At a certain point, you wonder what value you were getting from the local proxy. If you are only running a single app on your instance, common in cloud deployments, you can listen directly to HTTP traffic in Phoenix. That will give you lower latency and overall lower complexity. This works fine: we have Phoenix applications which handle billions of requests a day on the internet, resisting regular DDOS attacks with no problems.

In order to listen on a TCP port less than 1024, i.e. the standard port 80, an app needs to be running as root (or have CAP_NET_BIND_SERVICE capability). Running as root increases the chance of security problems. If the application has a vulnerability, then the attacker can do anything on the system.
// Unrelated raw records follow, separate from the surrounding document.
/-- A data flit arrives (R347); one that finds its channel's buffer full takes the link down (R356). -/
def takeData (b : Block) (l : Nat) (h : Dword) (payload : List Byte) : Block :=
  let x := lpGet b l
  let vc := bit h 12
  let d := (fld h 0 12 + 4096 - x.rxNext) % 4096
  if d = 0 then
    if 512 ≤ (x.buf vc).length then downPort b l 6
    else
      let x := { x with rxNext := (x.rxNext + 1) % 4096, rxAny := true, owed := x.owed + 1 }
      let x := if vc then { x with bufRsp := x.bufRsp ++ [payload] } else { x with bufReq := x.bufReq ++ [payload] }
      settleOwed (emptyBuf l vc 512 (lpPut b l x)) l
  else if 2049 ≤ d then answer (lpPut b l { x with dup := true }) l
  else b

/-! ### Sleep (R358 to R360) -/

/-- The conditions of light sleep beside the idle time (R359). -/
def sleepReady (b : Block) (l : Nat) : Bool :=
  let x := lpGet b l
  decide (x.st = 2) && bit (regGet b (linkBase (portOf l))) 3 && decide (x.txSleep = 0) && decide (x.txq = []) && decide (x.ctl = [])
    && decide (x.echoes = []) && decide (x.replay = []) && (x.coalesced || decide (x.owed = 0)) && !x.dup && decide (x.owedReq = 0)
    && decide (x.owedRsp = 0)

/-- May a transmit direction go to deep sleep: permitted, and no reservation on its port; never on the pair port (R359, R393)? -/
def deepReady (b : Block) (l : Nat) : Bool :=
  bit (regGet b (linkBase (portOf l))) 4 && decide (resvLoad b l = 0) && decide (pairPort b ≠ some l)

/-- Has a direction had neither data nor control flits to send for `LIGHT_IDLE`, in units of 100 ns (R359, R365)? -/
def idleLong (b : Block) (l : Nat) : Bool :=
  decide ((lpGet b l).busyAt + 100 * regFld b (linkBase (portOf l)) 8 8 ≤ b.time)

/-- Where the idle time has passed, the sleep notice goes out, and its echo puts the direction to sleep (R359). -/
def lightSleep (l : Nat) (b : Block) : Block :=
  if sleepReady b l && idleLong b l then
    let s := (lpGet b l).ctlNext
    let deep := if deepReady b l then some (regFld b (linkBase (portOf l)) 16 16) else none
    sendMsg (lpMod b l (fun x => { x with sleepSeq := some s })) l (.sleep deep)
  else b

/-- Has light sleep of the transmit direction lasted for `DEEP_IDLE`, in µs (R359, R365)? -/
def lightLong (b : Block) (l : Nat) : Bool :=
  decide ((lpGet b l).txSince + 1000 * regFld b (linkBase (portOf l)) 16 16 ≤ b.time)

/-- Where light sleep has lasted, the transmit direction goes to deep sleep if it may, and the receive direction follows its far end,
whose notice said when (R359, log 130). -/
def deepSleep (l : Nat) (b : Block) : Block :=
  let b := if (lpGet b l).txSleep = 1 ∧ deepReady b l ∧ lightLong b l then lpMod b l (fun x => { x with txSleep := 2 }) else b
  let x := lpGet b l
  if x.rxSleep = 1 ∧ x.farDeep.any (fun d => decide (x.rxSince + 1000 * d ≤ b.time)) then lpPut b l { x with rxSleep := 2 } else b

/-- Has a sleeping direction something to send, an acknowledgement or a credit to carry, or a reservation on its port in deep sleep
(R358, R359)? -/
def mustWake (b : Block) (l : Nat) : Bool :=
  let x := lpGet b l
  decide (x.txSleep ≠ 0) && (decide (x.txq ≠ []) || decide (x.ctl ≠ []) || decide (x.echoes ≠ []) || x.dup
    || (decide (0 < x.owed) && (!x.coalesced || decide (64 ≤ x.owed))) || decide (0 < x.owedReq) || decide (0 < x.owedRsp)
    || (decide (x.txSleep = 2) && decide (0 < resvLoad b l)))

/-- A direction wakes where it must. -/
def wakeDir (l : Nat) (b : Block) : Block := if mustWake b l then wakeNow b l else b

/-- A re-track window opens in deep sleep: for 100 µs the bias is on and the loops of the direction track (R358, R360). -/
def retrack (l : Nat) (b : Block) : Block :=
  let x := lpGet b l
  if x.rxSleep = 2 ∨ x.txSleep = 2 then lpPut b l { x with trackEnd := b.time + 100000 } else b

/-! ### Control messages (R352) -/

/-- The far end's map of the direction that this module transmits in (R322 step 5). -/
def takeMap (b : Block) (p : Nat) (lanes : List Nat) : Block :=
  let b := waves.foldl (fun b k => laneMod b p false k (fun x => if x.st = 1 then { x with st := 2 } else x)) b
  remap ((lanes.zipIdx.filter (fun e => decide (e.1 < 18) && decide (e.2 < 16))).foldl (fun b e =>
    laneMod b p false e.1 (fun x => { x with st := 1, pos := e.2, locked := true })) b) p

/-- The far end has announced a boundary of one of its directions: it waits for its count, in place of an earlier one of its lane.  With
the boundary of a migration its receiver reports that the spare has passed, and its margin: the position's data goes out on both
wavelengths (R319, R328 steps 4 and 5, R352). -/
def takeBoundary (b : Block) (p : Nat) (rx : Bool) (old spare n live : Nat) : Block :=
  let b := lpMod b p (fun x => { x with
    bounds := x.bounds.filter (fun e => !(decide (e.rx = !rx) && decide (e.old = old))) ++ [⟨!rx, old, spare, n, none, none⟩] })
  if !rx ∨ 18 ≤ spare then b
  else
    let b := laneMod b p false spare (fun x => { x with live := live })
    let b := opMod b p (fun o => { o with tx := o.tx.map (fun (m : Migr) => { m with passed := true }) })
    if old < 18 ∧ (laneGet b p false old).st = 1 then lpMod b p (fun x => { x with twin := some (old, spare) }) else b

/-- The far end says that a lane of one of its directions has become a spare (R318, R330). -/
def takeSpare (b : Block) (p : Nat) (rx : Bool) (k : Nat) : Block :=
  let x := laneGet b p (!rx) k
  if x.dead ∨ x.st = 0 ∨ x.st = 1 ∨ x.st = 3 ∨ x.st = 6 ∨ 18 ≤ k then b
  else
    let b := lanePut b p (!rx) k { x with st := 2, locked := true, testing := false, failed := false }
    if rx then b else nextMigr b p

/-- The far end's transmitter asks that a lane's position move away, or that its wavelength be calibrated (R317, R332). -/
def takeAway (b : Block) (p k : Nat) (cal : Bool) : Block :=
  if 18 ≤ k then b
  else if cal then calLeave (opMod b p (fun o => { o with farCal := some k })) p k true
  else if (laneGet b p true k).st = 1 then wantMigr b p k else b
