-- ==== Sys2Proof/Machine/Sampler.lean ====
section
/-! DEFINITION. The sampler: distributions, draws, and the growth and acceptance of candidate trees (R268 to
R272). -/

namespace Sys2Proof.Machine

/-- A processed distribution: the tokens it keeps with their probabilities, in descending probability. -/
structure Dist where
  greedy : Bool
  top : Nat
  cand : List (Nat × Word)
  deriving DecidableEq, Repr

/-- A logit as the sampler takes it: NaN is −∞ (R268). -/
def cleanLogit (w : Word) : Word := if (f32Val w).isNan then 0xFF800000 else w

/-- Puts an entry into a list in descending value, lower token first on a tie. -/
def putDesc (e : Nat × Word) : List (Nat × Word) → List (Nat × Word)
  | [] => [e]
  | x :: r =>
    if f32Lt x.2 e.2 || (!f32Lt e.2 x.2 && decide (e.1 < x.1)) then e :: x :: r else x :: putDesc e r

/-- The `k` highest of a list in token order (R268). -/
def topEntries (k : Nat) (l : List (Nat × Word)) : List (Nat × Word) :=
  l.foldl (fun a e => (putDesc e a).take k) []

/-- The shortest prefix whose sum reaches a bound, and that sum (R268). -/
def prefixTo (bound : Word) : List (Nat × Word) → Word → List (Nat × Word) × Word
  | [], s => ([], s)
  | e :: r, s =>
    let s := f32Add s e.2
    if !f32Lt s bound then ([e], s)
    else
      let q := prefixTo bound r s
      (e :: q.1, q.2)

/-- The exponential of the softmax: exact at 0 and at −∞; elsewhere its FP32 value is the sampler's own (log 11). -/
def expOf (w : Word) : Word :=
  if (f32Val w).isZero then 0x3F800000 else if w = 0xFF800000 then 0 else Config.samplerExp w

/-- The sum of the softmax in FP32, whose order of addition is the sampler's own (log 11); one number is its own sum. -/
def expSum : List Word → Word
  | [e] => e
  | l => Config.samplerSum l

/-- The softmax in FP32 of values from which the maximum has been subtracted (R268). -/
def softmax (l : List Word) : List Word :=
  let e := l.map expOf
  e.map (fun w => f32Div w (expSum e))

/-- The processed distribution of a logit set for a session; none where every logit is −∞ (R268). -/
def process (logits : List Word) (z : Slot) : Option Dist :=
  let l := (logits.map cleanLogit).zipIdx.map (fun e => (e.2, e.1))
  if l.all (fun e => decide (e.2 = 0xFF800000)) then none
  else if (f32Val z.temperature).isZero then
    let t := ((topEntries 1 l).headD (0, 0)).1
    some ⟨true, t, [(t, 0x3F800000)]⟩
  else
    let k := topEntries z.topK l
    let y := k.map (fun e => (e.1, f32Div e.2 z.temperature))
    let m := (y.headD (0, 0)).2
    let p := softmax (y.map (fun e => f32Sub e.2 m))
    let s := (y.zipIdx.map (fun e => (e.1.1, p.getD e.2 0))).foldl (fun a e => putDesc e a) []
    let q := prefixTo z.topP s 0
    let c := q.1.map (fun e => (e.1, f32Div e.2 q.2))
    some ⟨false, (c.headD (0, 0)).1, c⟩

/-- `prob_of`. -/
def Dist.prob (p : Dist) (t : Nat) : Word :=
  match p.cand.find? (fun e => e.1 = t) with
  | some e => e.2
  | none => 0

/-- `zero`. -/
def Dist.zero (p : Dist) (t : Nat) : Dist :=
  { p with cand := p.cand.map (fun e => if e.1 = t then (e.1, 0) else e) }

/-- Three rounds of the mixing of `draw`. -/
def drawMix : Nat → Dword → Dword
  | 0, x => x
  | n + 1, x =>
    let x := (x ^^^ (x >>> 31)) * 0xbf58476d1ce4e5b9
    drawMix n ((x ^^^ (x >>> 29)) * 0x94d049bb133111eb)

/-- `draw` (R269). -/
def drawBits (seed : Dword) (seq k : Nat) : Word :=
  let x := seed ^^^ (BitVec.ofNat 64 seq * 0x9e3779b97f4a7c15) ^^^ (BitVec.ofNat 64 k <<< 48)
  let x := drawMix 3 x
  BitVec.ofNat 32 (x ^^^ (x >>> 32)).toNat

/-- `draw_u` (R269). -/
def drawU (seed : Dword) (seq k : Nat) : Word :=
  BitVec.ofNat 32 (roundVal f32 .nearest true (.fin false ((drawBits seed seq k).toNat / 256) (-24))).1

/-- The walk of `draw_from`: the first token at which the running sum passes `u`, otherwise the last that is not
zeroed. -/
def drawWalk (u : Word) : List (Nat × Word) → Word → Nat → Nat
  | [], _, last => last
  | e :: r, cum, last =>
    if (f32Val e.2).isZero then drawWalk u r cum last
    else
      let cum := f32Add cum e.2
      if f32Lt u cum then e.1 else drawWalk u r cum e.1

/-- `draw_from` (R269). -/
def drawFrom (p : Dist) (mass : Word) (seed : Dword) (seq k : Nat) : Nat :=
  if p.greedy then p.top else drawWalk (f32Mul (drawU seed seq k) mass) p.cand 0 p.top

/-! ### Candidate trees (R270, R271) -/

/-- A candidate child: parent node, token, score. -/
structure Child where
  parent : Nat
  token : Nat
  score : Word
  deriving DecidableEq, Repr

/-- Puts a child into a list in descending score; ties go to the lower parent, then to the lower token. -/
def putChild (e : Child) : List Child → List Child
  | [] => [e]
  | x :: r =>
    if f32Lt x.score e.score
        || (!f32Lt e.score x.score && (decide (e.parent < x.parent) || (decide (e.parent = x.parent) && decide (e.token < x.token))))
    then e :: x :: r else x :: putChild e r

/-- The children of one node: every token its distribution keeps, and the first tokens of probability 0, which can
be needed only to make up the level. -/
def childrenOf (w vocab : Nat) (node : Nat) (score : Word) (p : Dist) : List Child :=
  p.cand.map (fun e => ⟨node, e.1, f32Mul score e.2⟩)
    ++ (((List.range (min vocab (w + p.cand.length))).filter (fun t => !p.cand.any (fun e => e.1 = t))).take w).map
        (fun t => ⟨node, t, f32Mul score 0⟩)

/-- Adds level `l` of `w` nodes to a tree, from the distributions of the nodes of level `l - 1`, given with their
numbers and scores (R270).  The numbers go on from the last node of the tree. -/
def growLevel (tree : List Node) (l w vocab : Nat) (ps : List (Nat × Word × Dist)) : List Node :=
  let all := ps.flatMap (fun e => childrenOf w vocab e.1 e.2.1 e.2.2)
  let best := (all.foldl (fun a e => (putChild e a).take w) [])
  tree ++ best.map (fun c => ⟨c.token, c.parent, l, c.score⟩)

/-- The children of a node, in order: node number and token.  Node `i` of the list has number `i + 1`. -/
def kids (tree : List Node) (node : Nat) : List (Nat × Nat) :=
  tree.zipIdx.filterMap (fun e => if e.1.parent = node then some (e.2 + 1, e.1.token) else none)

/-- The trial of a node's children (R271): the child taken, the distribution and mass left, the draws made. -/
def tryKids (seed : Dword) (seq : Nat) : List (Nat × Nat) → Dist → Word → Nat → Option (Nat × Nat) × Dist × Word × Nat
  | [], p, mass, k => (none, p, mass, k)
  | c :: r, p, mass, k =>
    let pc := p.prob c.2
    let take := if p.greedy then decide (c.2 = p.top) else f32Lt (f32Mul (drawU seed seq k) mass) pc
    let k := if p.greedy then k else k + 1
    if take then (some c, p, mass, k)
    else tryKids seed seq r (p.zero c.2) (f32Sub mass pc) k

/-- What an emission leaves: the tokens emitted with their `END` flags, the nodes accepted, and whether it ended at a set without a
finite logit (R268). -/
structure Emitted where
  toks : List (Nat × Bool)
  path : List Nat
  nan : Bool
  deriving DecidableEq, Repr

/-- Is a token a valid stop token (R272)? -/
def isStop (z : Slot) (t : Nat) : Bool := z.stops.any (fun e => e.2 && decide (e.1 = t))

/-- `accept_tree` (R271, R272): `fuel` bounds the depth, `room` is how many records the turn may still write. -/
def acceptTree (z : Slot) (sets : Nat → List Word) : Nat → Nat → Nat → Nat → Emitted → Emitted
  | 0, _, _, _, e => e
  | fuel + 1, node, seq, room, e =>
    match process (sets node) z with
    | none => { e with nan := true }
    | some p =>
      let r := tryKids z.seed seq (kids z.tree node) p 0x3F800000 0
      let tok := match r.1 with
        | some c => c.2
        | none => drawFrom r.2.1 r.2.2.1 z.seed seq r.2.2.2
      let stop := isStop z tok
      let e := { e with toks := e.toks ++ [(tok, stop)] }
      match r.1 with
      | none => e
      | some c =>
        let e := { e with path := e.path ++ [c.1] }
        if stop || decide (room ≤ 1) then e else acceptTree z sets fuel c.1 (seq + 1) (room - 1) e

/-- A plain draw of one token (R269, R272). -/
def plainToken (z : Slot) (logits : List Word) : Emitted :=
  match process logits z with
  | none => ⟨[], [], true⟩
  | some p =>
    let t := drawFrom p 0x3F800000 z.seed z.nextSeq 0
    ⟨[(t, isStop z t)], [], false⟩

end Sys2Proof.Machine
end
One solution is to run the application on a normal port such as 4000, and redirect traffic from port 80 to 4000 in the firewall using iptables.

Running multiple applications together

One place where running Nginx in front of the application makes sense is when you are using Nginx to glue together multiple apps, e.g. using Phoenix to improve performance of a Rails app. The first step is configuring Nginx to route certain URL prefixes to Phoenix, e.g. http://api.example.com/ or /api.

Beyond that, we need to integrate the applications, e.g. sharing a login session between Phoenix and Rails. This depends on the specific authentication frameworks used by each app.

We can also implement the UI and navigation on Phoenix to match a Rails app, allowing users to seamlessly work between both apps. The only thing the user will notice is that the Phoenix pages are 10x faster :-)

See this blog post on migrating legacy apps or this presentation for details.

Another option is to have Phoenix handle the routing, e.g. with Terraform.